Now alone and still depressed as heck, Jesse digs into his pocket, only to find that all he’s got are cigarettes — Huell must have taken the pot when he bumped into him just minutes before . Wait a second — things missing from pockets? Cigarettes? Oh SHIT

cigs 1

cigs 2

cigs 3

To bring it back to Hannibal, this is definitely Jesse’s Will Graham moment.

Here are what my notes say about the next ten minutes of show, verbatim:

RJGUEIHGQEIQ JESSE
WHAT’S HAPPENING
oh my mfbegbj;wgbwejt FUCK
saul going for
he’s still going for
FUCFOQHEGFIHEQGEQGCCCCK

Now let me translate that into normal human language: Jesse barges back into Saul’s office and beats the actual crap out of him. Saul tries to reach for a gun to defend himself but Jesse gets to it first — he wants to know what Saul knows about the ricin cigarette that went missing. He’s also figured out that Walt  (He still calls him “Mr. White,” bless his adorable little heart) poisoned Brock now and he is maaaad. Mad enough, in fact, to grab Saul’s car keys and get the hell out of there.

So of course, who does Saul call? That asshole, Mr. White.

We briefly cut to the most tense carwash on the face of the Earth and and oh god a car races up and wow, that’s the first time in three seasons that I’ve been relieved to see Walt. You know how when you were a kid and you were late to a class and you’d run through the hallways and slow down whenever you passed an open classroom door? That’s sort of what Walt does here, and Skyler is the door.

white liar

“Whoops don’t mind me just need to check the vending machine which definitely doesn’t have a gun hidden inside and haha silly me now I have an errand to run!”

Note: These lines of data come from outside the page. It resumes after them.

/-- Settles O49: every address of the run was in storage and stays so, and each end starts at address 0 and then only
moves to the address of the step that lengthens its half. -/
theorem tapeShapeOnEveryRun : Obligations.TapeShapeOnEveryRun := by
  intro p q s hp hr
  have hboot := State.boot_inv q hp
  refine ⟨(hr.inv hboot).origin, fun a => Memory.materialised_iff,
    fun u hu hus => hus.materialised_mono (hu.inv hboot).current, ?_, ?_⟩
  · refine hr.exists_at_end (e := fun u => (u.tape.pos.len : Int) - 1) (fun u v h => ?_) rfl
    exact (step_ends h).1.imp_left fun hlen => by rw [hlen]
  · refine hr.exists_at_end (e := fun u => -(u.tape.neg.len : Int)) (fun u v h => ?_) rfl
    exact (step_ends h).2.imp_left fun hlen => by rw [hlen]

/-! ### What no step reads (10_state.md R38, R39) -/

/-- A change of the environment's part of the state: the output record, the input source and `DEBUG`. -/
structure EnvChange where
  out : List Byte → List Byte := id
  input : InputSource → InputSource := id
  debug : Nat → Nat := id

/-- The state after a change of the environment's part; the machine's own state, the program and the capacities are
as before. -/
def State.changeEnv (e : EnvChange) (s : State) : State :=
  { s with
    out := e.out s.out
    input := e.input s.input
    params := { s.params with debug := e.debug s.params.debug } }

/-- Earlier output in front of what a step appends (10_state.md R39). -/
def EnvChange.earlierOutput (earlier : List Byte) : EnvChange := { out := (earlier ++ ·) }

/-- One more answer lined up (43_byte_io.md R144). -/
def EnvChange.delivery (item : InputItem) : EnvChange :=
  { input := fun q => { q with queue := q.queue ++ [item] } }

/-- Another value of `DEBUG` (00_scope.md R12). -/
def EnvChange.debugValue (d : Nat) : EnvChange := { debug := fun _ => d }

theorem State.changeEnv_earlierOutput (s : State) (earlier : List Byte) :
    s.changeEnv (.earlierOutput earlier) = { s with out := earlier ++ s.out } := rfl

theorem State.changeEnv_delivery (s : State) (item : InputItem) :
    s.changeEnv (.delivery item) = s.deliver item := rfl

theorem State.changeEnv_debugValue (s : State) (d : Nat) : s.changeEnv (.debugValue d) = s.withDebug d := rfl

section
variable (e : EnvChange) (s : State)
@[simp] theorem State.changeEnv_pc : (s.changeEnv e).pc = s.pc := rfl
@[simp] theorem State.changeEnv_addr : (s.changeEnv e).addr = s.addr := rfl
@[simp] theorem State.changeEnv_skip : (s.changeEnv e).skip = s.skip := rfl
@[simp] theorem State.changeEnv_ls : (s.changeEnv e).ls = s.ls := rfl
@[simp] theorem State.changeEnv_tape : (s.changeEnv e).tape = s.tape := rfl
@[simp] theorem State.changeEnv_fault : (s.changeEnv e).fault = s.fault := rfl
@[simp] theorem State.changeEnv_out : (s.changeEnv e).out = e.out s.out := rfl
@[simp] theorem State.changeEnv_input : (s.changeEnv e).input = e.input s.input := rfl
@[simp] theorem State.changeEnv_params :
    (s.changeEnv e).params = { s.params with debug := e.debug s.params.debug } := rfl
@[simp] theorem State.changeEnv_cur : (s.changeEnv e).cur = s.cur := rfl
end

/-- The operation `f` does in `s` with the environment's part changed what it does in `s` without. -/
def Ignores (e : EnvChange) (f : State → StepResult) (s : State) : Prop :=
  f (s.changeEnv e) = mapNext (State.changeEnv e) (f s)

section
variable (e : EnvChange) (s : State)

theorem movePointer_ignores (a : Int) : Ignores e (movePointer a) s := by
  simp only [Ignores, movePointer, State.changeEnv_tape, State.changeEnv_params]
  cases s.tape.resolve s.params.tapeHalfCapacity a <;> rfl

theorem updateCell_ignores (f : Byte → Byte) : Ignores e (updateCell f) s := by
  simp only [Ignores, updateCell, State.changeEnv_cur]
  cases s.cur <;> rfl

theorem openNormal_ignores : Ignores e openNormal s := by
  simp only [Ignores, openNormal, State.changeEnv_cur, State.changeEnv_params, State.changeEnv_ls, State.npc_eq,
    State.changeEnv_pc]
  cases s.cur with
  | none => rfl
  | some v =>
    cases hz : cellIsZero v with
    | true => simp only [hz, if_true]; rfl
    | false =>
      simp only [hz, Bool.false_eq_true, if_false]
      cases pushStack s.params.loopStackCapacity s.ls (s.pc + 1) <;> rfl

theorem closeNormal_ignores : Ignores e closeNormal s := by
  simp only [Ignores, closeNormal, State.changeEnv_cur, State.changeEnv_ls]
  cases topStack s.ls with
  | error c => rfl
  | ok target =>
    cases s.cur with
    | none => rfl
    | some v =>
      cases hz : cellIsZero v with
      | true =>
        simp only [hz, if_true]
        cases popStack s.ls <;> rfl
      | false => simp only [hz, Bool.false_eq_true, if_false]; rfl

/-- `.` reads the output record only to append to it. -/
theorem outNormal_ignores (hout : ∀ v, e.out (s.out ++ [v]) = e.out s.out ++ [v]) : Ignores e outNormal s := by
  simp only [Ignores, outNormal, State.changeEnv_cur]
  cases s.cur with
  | none => rfl
  | some v =>
    have hemit : outputByte (s.changeEnv e) v = (outputByte s v).changeEnv e :=
      congrArg (s.changeEnv e).withOut (hout v).symm
    simp only [hemit]
    rfl

/-- `,` reads the input source only through its next answer. -/
theorem inNormal_ignores (hin : inputNext (e.input s.input) = (inputNext s.input).map (Prod.map id e.input)) :
    Ignores e inNormal s := by
  simp only [Ignores, inNormal, State.changeEnv_input, hin, State.changeEnv_tape, State.changeEnv_addr]
  rcases inputNext s.input with - | ⟨item, q⟩
  · rfl
  · by_cases hc : s.tape.Materialised s.addr ∨ item = .endOfStream
    · simp only [Option.map_some, Prod.map_apply, id_eq, hc, if_true]; rfl
    · simp only [Option.map_some, Prod.map_apply, id_eq, hc, if_false, mapNext]

theorem selectMode_ignores {f g : State → StepResult} (hf : Ignores e f s) (hg : s.skip = 0 → Ignores e g s) :
    Ignores e (fun u => selectMode u f g) s := by
  rcases Nat.eq_zero_or_pos s.skip with hs | hs
  · simp only [Ignores, selectMode_normal hs, selectMode_normal (s := s.changeEnv e) hs]
    exact hg hs
  · simp only [Ignores, selectMode_skip hs, selectMode_skip (s := s.changeEnv e) hs]
    exact hf

/-- An instruction reads nothing of the environment's part but the next answer of the input source, and that only
in a `,` in normal mode. -/
theorem exec_ignores (i : Instr) (hout : ∀ v, e.out (s.out ++ [v]) = e.out s.out ++ [v])
    (hin : s.skip = 0 → i = .inp → inputNext (e.input s.input) = (inputNext s.input).map (Prod.map id e.input)) :
    Ignores e (exec i) s := by
  cases i with
  | right | left => exact selectMode_ignores e s rfl fun _ => movePointer_ignores e s _
  | inc | dec => exact selectMode_ignores e s rfl fun _ => updateCell_ignores e s _
  | out => exact selectMode_ignores e s rfl fun _ => outNormal_ignores e s hout
  | inp => exact selectMode_ignores e s rfl fun hs => inNormal_ignores e s (hin hs rfl)
  | openLoop => exact selectMode_ignores e s rfl fun _ => openNormal_ignores e s
  | closeLoop => exact selectMode_ignores e s rfl fun _ => closeNormal_ignores e s
  | nop b => exact selectMode_ignores e s rfl fun _ => rfl

/-- A step reads nothing of the environment's part but the next answer of the input source, and that only where it
executes a `,` in normal mode. -/
theorem step_ignores (hout : ∀ v, e.out (s.out ++ [v]) = e.out s.out ++ [v])
    (hin : s.skip = 0 → s.Fetching symIn →
      inputNext (e.input s.input) = (inputNext s.input).map (Prod.map id e.input)) :
    Ignores e step s := by
  cases hf : s.fault with
  | some c => rw [Ignores, step_of_fault hf, step_of_fault (s := s.changeEnv e) hf, mapNext]
  | none =>
    by_cases hend : s.pc = s.progLen
    · rw [Ignores, step_of_atEnd hf hend, step_of_atEnd (s := s.changeEnv e) hf hend, mapNext]
    · cases hb : s.params.prog[s.pc]? with
      | none =>
        rw [Ignores, step_of_noProgramByte hf hend hb, step_of_noProgramByte (s := s.changeEnv e) hf hend hb, mapNext]
      | some b =>
        rw [Ignores, step_of_fetching ⟨hf, hb⟩, step_of_fetching (s := s.changeEnv e) ⟨hf, hb⟩]
        exact exec_ignores e s _ hout fun hs hi => hin hs ⟨hf, decodeByte_eq_inp.mp hi ▸ hb⟩

/-- A change of the output record and of `DEBUG` alone: no step reads either. -/
theorem step_ignores_of_input_id (hout : ∀ v, e.out (s.out ++ [v]) = e.out s.out ++ [v]) (hin : e.input = id) :
    Ignores e step s :=
  step_ignores e s hout fun _ _ => by simp [hin]

end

For the amazing liar that he is, though, White really can’t get anything past Skyler. She knows something’s up.

What she probably doesn’t suspect is up is Jesse Pinkman breaking into their home and pouring gasoline all over everything. A big red jug of it, in fact. Y’all know what red means.

gasoline

And then–

gillign

GILLIGAN!

Okay, but really, I don’t think he’s going to do it. That that I don’t think he isn’t completely serious about setting everything on fire, but that house in the flash forward didn’t seem to have any burn damage anywhere. Someone’s going to stop him before he gets to finish the job, right? Right? Oh god, screw Jesse — somebody bring me a puppy. I can’t take much more of this.